By Tony Munroe
BEIJING (Reuters) – China is sticking with a strict COVID-19 containment strategy nearly three years into the pandemic, potentially disappointing investors hoping for a quick reopening, although authorities are making ongoing if modest tweaks to managing the virus.
Numerous analysts and experts say China is unlikely to begin significant easing of its outlier zero-COVID approach, which is squeezing the economy and fuelling widespread frustration, before an annual parliamentary session in March – at the earliest.
Authorities are making changes such as more precisely targeting lockdowns, rolling out new vaccines and adding international flights. But they have not taken steps, like a big new vaccination push or preparing the public for the possibility of a surge in infections, that would enable significant easing of restrictions.
Chinese stocks surged 5.3% last week, the biggest weekly gain in more than two years, as investors pumped a trillion dollars into the market on hopes of a reopening in the world’s second-biggest economy.
But on Saturday, Chinese health officials reiterated their commitment to a “dynamic-clearing” approach that one described as “completely correct, as well as the most economical and effective”.
Daily infections, though extremely low by international standards, are hitting six-month highs, while officials repeatedly reaffirm the zero-COVID policy that President Xi Jinping argues saves lives. China has not reported a COVID death since May 26.
China’s reopening challenge remains managing the potential impact of rampant spread of coronavirus, even of milder variants, among its 1.4 billion people, including hundreds of millions of elderly, with little natural immunity.
Julian Evans-Pritchard, senior China economist at Capital Economics, said a move away from zero-COVID is unlikely even in 2023, citing among other factors relatively low elderly-vaccination rates.
“The experience of Hong Kong highlights the risk of reopening prematurely,” he wrote in a Friday note, pointing to that city’s extremely high COVID death rate.
“A similar outcome on the mainland would damage Xi Jinping personally: he has claimed credit for keeping deaths in China much lower than in the rest of the world,” he said. “The lack of official action to address this vulnerability suggests there is little urgency to shift course.”
TARGETED LOCAL APPROACH
A focus of the evolving COVID battle is at the local level, where authorities are eager to avoid total lockdowns like the one that paralysed Shanghai, China’s financial capital and most populous city, for two months this year.

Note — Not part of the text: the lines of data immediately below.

-- ==== Sys2Proof/Laws/Ops.lean ====
section
/-! SUPPORT. What each shared operation can do, said once, and what a performed command can write. -/

namespace Sys2Proof.Machine

/-- A command that needs the key either goes on or reports NO_KEY (R109, R112, R113). -/
theorem requireKey_cases (k : State → State) (s : State) :
    (s.keyv = true ∧ requireKey k s = k s) ∨ (s.keyv = false ∧ requireKey k s = raiseErr .noKey s) := by
  cases h : s.keyv <;> simp [requireKey, h]

/-- A single transform writes DOUT and completes (R103 to R109). -/
theorem transformDin_eq (f : Grid → Grid) (s : State) :
    transformDin f s =
      { s with dout := wordsOfBlock (store (f (load (blockOfWords s.din)))), err := .none, pending := none } := rfl

/-- Everything a command can do: it completes with some code a state that differs from `s` at most in the fields R60 lists
as written. -/
theorem exec_writes (i : Instr) (s : State) :
    ∃ c t, exec i s = .next (complete c t) ∧
      t = { s with keyv := t.keyv, bij := t.bij, minv := t.minv, distinct := t.distinct, dout := t.dout,
                   gfres := t.gfres, sbox := t.sbox, invsbox := t.invsbox, rk := t.rk } := by
  cases i with
  | keyexp =>
    simp only [exec, execKeyexp]
    split
    · exact ⟨_, _, rfl, rfl⟩
    · exact ⟨_, _, rfl, rfl⟩
  | encrypt =>
    simp only [exec, execEncrypt, requireKey]
    split
    · exact ⟨_, _, rfl, rfl⟩
    · exact ⟨_, _, rfl, rfl⟩
  | decrypt =>
    simp only [exec, execDecrypt, requireKey]
    split
    · exact ⟨_, _, rfl, rfl⟩
    · exact ⟨_, _, rfl, rfl⟩
  | addroundkey n =>
    simp only [exec, execAddroundkey, requireKey]
    split
    · split
      · exact ⟨_, _, rfl, rfl⟩
      · exact ⟨_, _, rfl, rfl⟩
    · exact ⟨_, _, rfl, rfl⟩
  | nop => exact ⟨_, _, rfl, rfl⟩
  | construct => exact ⟨_, _, rfl, rfl⟩
  | detpar => exact ⟨_, _, rfl, rfl⟩
  | validate => exact ⟨_, _, rfl, rfl⟩
  | invert =>
    simp only [exec, execInvert]
    generalize invertTable s.sbox = u
    exact ⟨_, _, rfl, rfl⟩
  | subbytes => exact ⟨_, _, rfl, rfl⟩
  | invsubbytes => exact ⟨_, _, rfl, rfl⟩
  | shiftrows => exact ⟨_, _, rfl, rfl⟩
  | invshiftrows => exact ⟨_, _, rfl, rfl⟩
  | mixcolumns => exact ⟨_, _, rfl, rfl⟩
  | invmixcolumns => exact ⟨_, _, rfl, rfl⟩
  | gfinv => exact ⟨_, _, rfl, rfl⟩
  | gfmul => exact ⟨_, _, rfl, rfl⟩
  | affine => exact ⟨_, _, rfl, rfl⟩
  | affinv => exact ⟨_, _, rfl, rfl⟩

end Sys2Proof.Machine
end

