-- ==== Sys2Proof/Tests/Slice0.lean ====
section
/-! SUPPORT. Small tests, each expected result from the spec's text or its vectors (95_test_vectors.md V<n>), and a witness for
the hypotheses of each statement that has some. -/

namespace Sys2Proof.Machine.Tests

/-! ### Helpers -/

/-- The identity table. -/
def idTable : Table := tabulate fun i => BitVec.ofFin i

theorem lookup_idTable (x : Byte) : lookup idTable x = x := by
  simp [lookup, idTable]

theorem idTable_permutation : Permutation idTable := fun x y h => by simpa [lookup_idTable] using h

theorem idTable_inverse : InverseTables idTable idTable :=
  ⟨fun x => by simp [lookup_idTable], fun x => by simp [lookup_idTable]⟩

/-- After reset, with identity tables and a schedule marked valid. -/
def ready : State := { State.reset with sbox := idTable, invsbox := idTable, keyv := true }

theorem ready_idle : Idle ready := ⟨rfl, rfl⟩

/-- The AES matrix of R77. -/
def aes : State := { State.reset with mat0 := 0x8FC7E3F1, mat1 := 0xF87C3E1F }

/-- A field of the state a command leaves, or a default where it stops. -/
def after {α : Type} (i : Instr) (s : State) (f : State → α) (dflt : α) : α :=
  match exec i s with
  | .next t => f t
  | .fault _ => dflt
  | .refused _ => dflt

/-- DOUT after a command on an input block. -/
def doutOf (i : Instr) (s : State) (din : Vector Word 4) : Vector Word 4 :=
  after i { s with din := din } (·.dout) #v[0, 0, 0, 0]

/-- The code a word leaves in ERR. -/
def codeOf (w : Word) (s : State) : Nat :=
  match perform w s with
  | .next t => t.err.code.toNat
  | .fault _ => 16
  | .refused _ => 17

/-- Whether two results of decoding name the same command. -/
def decodesTo (w : Word) (i : Instr) : Bool :=
  match decodeWord w with
  | .ok j => j = i
  | .error _ => false

/-! ### Well-formedness, decoding and encoding (R57, R59, R61) -/

theorem test_round_16_is_ill_formed : (Instr.addroundkey 16).wellFormed = false := by decide
theorem test_round_15_is_well_formed : (Instr.addroundkey 15).wellFormed = true := by decide

theorem test_decode_system : decodesTo 0b00000000000000000000000000000000 .nop = true := by decide
theorem test_decode_construct : decodesTo 0b00000000000000000000000000000001 .construct = true := by decide
theorem test_decode_detpar : decodesTo 0b00000000000000000000000000000010 .detpar = true := by decide
theorem test_decode_validate : decodesTo 0b00000000000000000000000000000011 .validate = true := by decide
theorem test_decode_invert : decodesTo 0b00000000000000000000000000000100 .invert = true := by decide
theorem test_decode_keyexp : decodesTo 0b00000000000000000000000000010000 .keyexp = true := by decide
theorem test_decode_encrypt : decodesTo 0b00000000000000000000000000010001 .encrypt = true := by decide
theorem test_decode_decrypt : decodesTo 0b00000000000000000000000000010010 .decrypt = true := by decide
theorem test_decode_subbytes : decodesTo 0b00000000000000000000000000100000 .subbytes = true := by decide
theorem test_decode_invsubbytes : decodesTo 0b00000000000000000000000000100001 .invsubbytes = true := by decide
theorem test_decode_shiftrows : decodesTo 0b00000000000000000000000000100010 .shiftrows = true := by decide
theorem test_decode_invshiftrows : decodesTo 0b00000000000000000000000000100011 .invshiftrows = true := by decide
theorem test_decode_mixcolumns : decodesTo 0b00000000000000000000000000100100 .mixcolumns = true := by decide
theorem test_decode_invmixcolumns : decodesTo 0b00000000000000000000000000100101 .invmixcolumns = true := by decide
theorem test_decode_addroundkey : decodesTo 0b00000000000000000000101000100110 (.addroundkey 10) = true := by decide
theorem test_decode_gfinv : decodesTo 0b00000000000000000000000000110000 .gfinv = true := by decide
theorem test_decode_gfmul : decodesTo 0b00000000000000000000000000110001 .gfmul = true := by decide
theorem test_decode_affine : decodesTo 0b00000000000000000000000000110010 .affine = true := by decide
theorem test_decode_affinv : decodesTo 0b00000000000000000000000000110011 .affinv = true := by decide
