-- ==== Sys2Proof/Machine/Resolver.lean ====
section
/-! DEFINITION. The address resolver (40_address_resolver.md R83, R87). -/

namespace Sys2Proof.Machine

/-- WINDOW_A, `[0x20,0x28)` in ascending order (00_scope.md R7, 40 R83). -/
def windowA : List Addr := [0x20, 0x21, 0x22, 0x23, 0x24, 0x25, 0x26, 0x27]

/-- WINDOW_B, `[0x38,0x40)` in ascending order (00_scope.md R7, 40 R83). -/
def windowB : List Addr := [0x38, 0x39, 0x3A, 0x3B, 0x3C, 0x3D, 0x3E, 0x3F]

/-- Probing the candidates in order: `found a` follows the first accepted one, `k` a scan without one (R83). -/
def scan (found : Addr → Prog) : List Addr → Prog → Prog
  | [], k => k
  | a :: as, k => .set (.cand a) (.probe .writeOnes (found a) (scan found as k))

/-- `Resolve()`: WINDOW_A, then WINDOW_B (R83). -/
def resolver (found : Addr → Prog) (notFound : Prog) : Prog :=
  .set (.win .a) (scan found windowA (.set (.win .b) (scan found windowB notFound)))

/-- `NotFound`: RESULT_ADDR <- 0, ADDRESS_NOT_FOUND (R84, R87, 42 R100). -/
def addressNotFound : Prog := .set (.resultAddr 0) (.complete .addressNotFound)

/-- The micro-program of RESOLVE (R87). -/
def resolveProg : Prog :=
  resolver (fun a => .set (.resultAddr a) (.complete .ok)) addressNotFound

/-- RESOLVE (R87): it runs whatever ADDR_VALID is. -/
def execResolve (s : State) : Host.Outcome State Fault Refusal :=
  .next (runProg resolveProg s)

end Sys2Proof.Machine
end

People in many cities, including Beijing, are subject to frequent testing and face the constant risk of being deemed a “contact” of a case or having their mobile phone health app turn “abnormal” – forcing them to remain at home.
Localised lockdowns are common, and domestic travel is down sharply from a year ago.
Health officials on Saturday criticised some regions for “one-size-fits-all” lockdowns, vowing efforts to fix such shortcomings.
“There seems to be a growing tendency at the local level to emphasise a more targeted approach in implementing zero COVID,” Yanzhong Huang, a global health specialist at the Council on Foreign Relations, said on Friday.
Still, Huang does not expect fundamental change in China’s COVID policy anytime soon. “This policy pivot will not happen overnight. And if it does happen, it will be incremental,” he told Reuters from New York.
GLIMMERS OF PROGRESS
Around the edges there have been other adjustments, some of which investors have seized on as grounds for optimism.
An article in the ruling Communist Party’s official People’s Daily last week, partly headlined “Experts say COVID for most people is short term, symptoms are light,” sparked social media buzz for downplaying the disease’s severity.
The city of Zhengzhou also downplayed the dangers of COVID, after a lockdown at a vast Foxconn plant that assembles Apple iPhones led numerous workers to climb fences to flee being locked in or catching the virus.
“COVID is not scary, it is preventable and treatable,” the city’s health authority told residents.
China recently began rolling out what is believed to be the world’s first inhalable COVID vaccine, which could help in reducing vaccine hesitancy that is especially widespread among older Chinese.
On Friday, German Chancellor Olaf Scholz – on the first post-COVID visit to China by a G7 leader – announced an agreement to let expatriates in China use the vaccine from Germany’s BioNTech and pressed for Beijing to allow the shot to be made freely available to Chinese citizens.
China had yet to approve any foreign COVID vaccines.
International flights are rising: daily international flights last month on Chinese airlines rose 21.9% from September on average, according to Variflight. Still, international capacity is at just 7.3% of 2019 levels, based on data from CAPA and OAG.
China may soon shorten COVID quarantine requirements for inbound travellers from 10 days to seven or eight days, people familiar with the matter told Reuters on Friday.
Bloomberg News said China was working on scrapping a system that penalises airlines for bringing in COVID-positive passengers, citing people familiar with the matter, saying the effort was a sign authorities were looking for ways to ease the impact of its COVID policies.
Neither move would be a game changer.
“The government still believes they are doing a good job of balancing economic development and COVID control,” said Huang at the Council on Foreign Relations.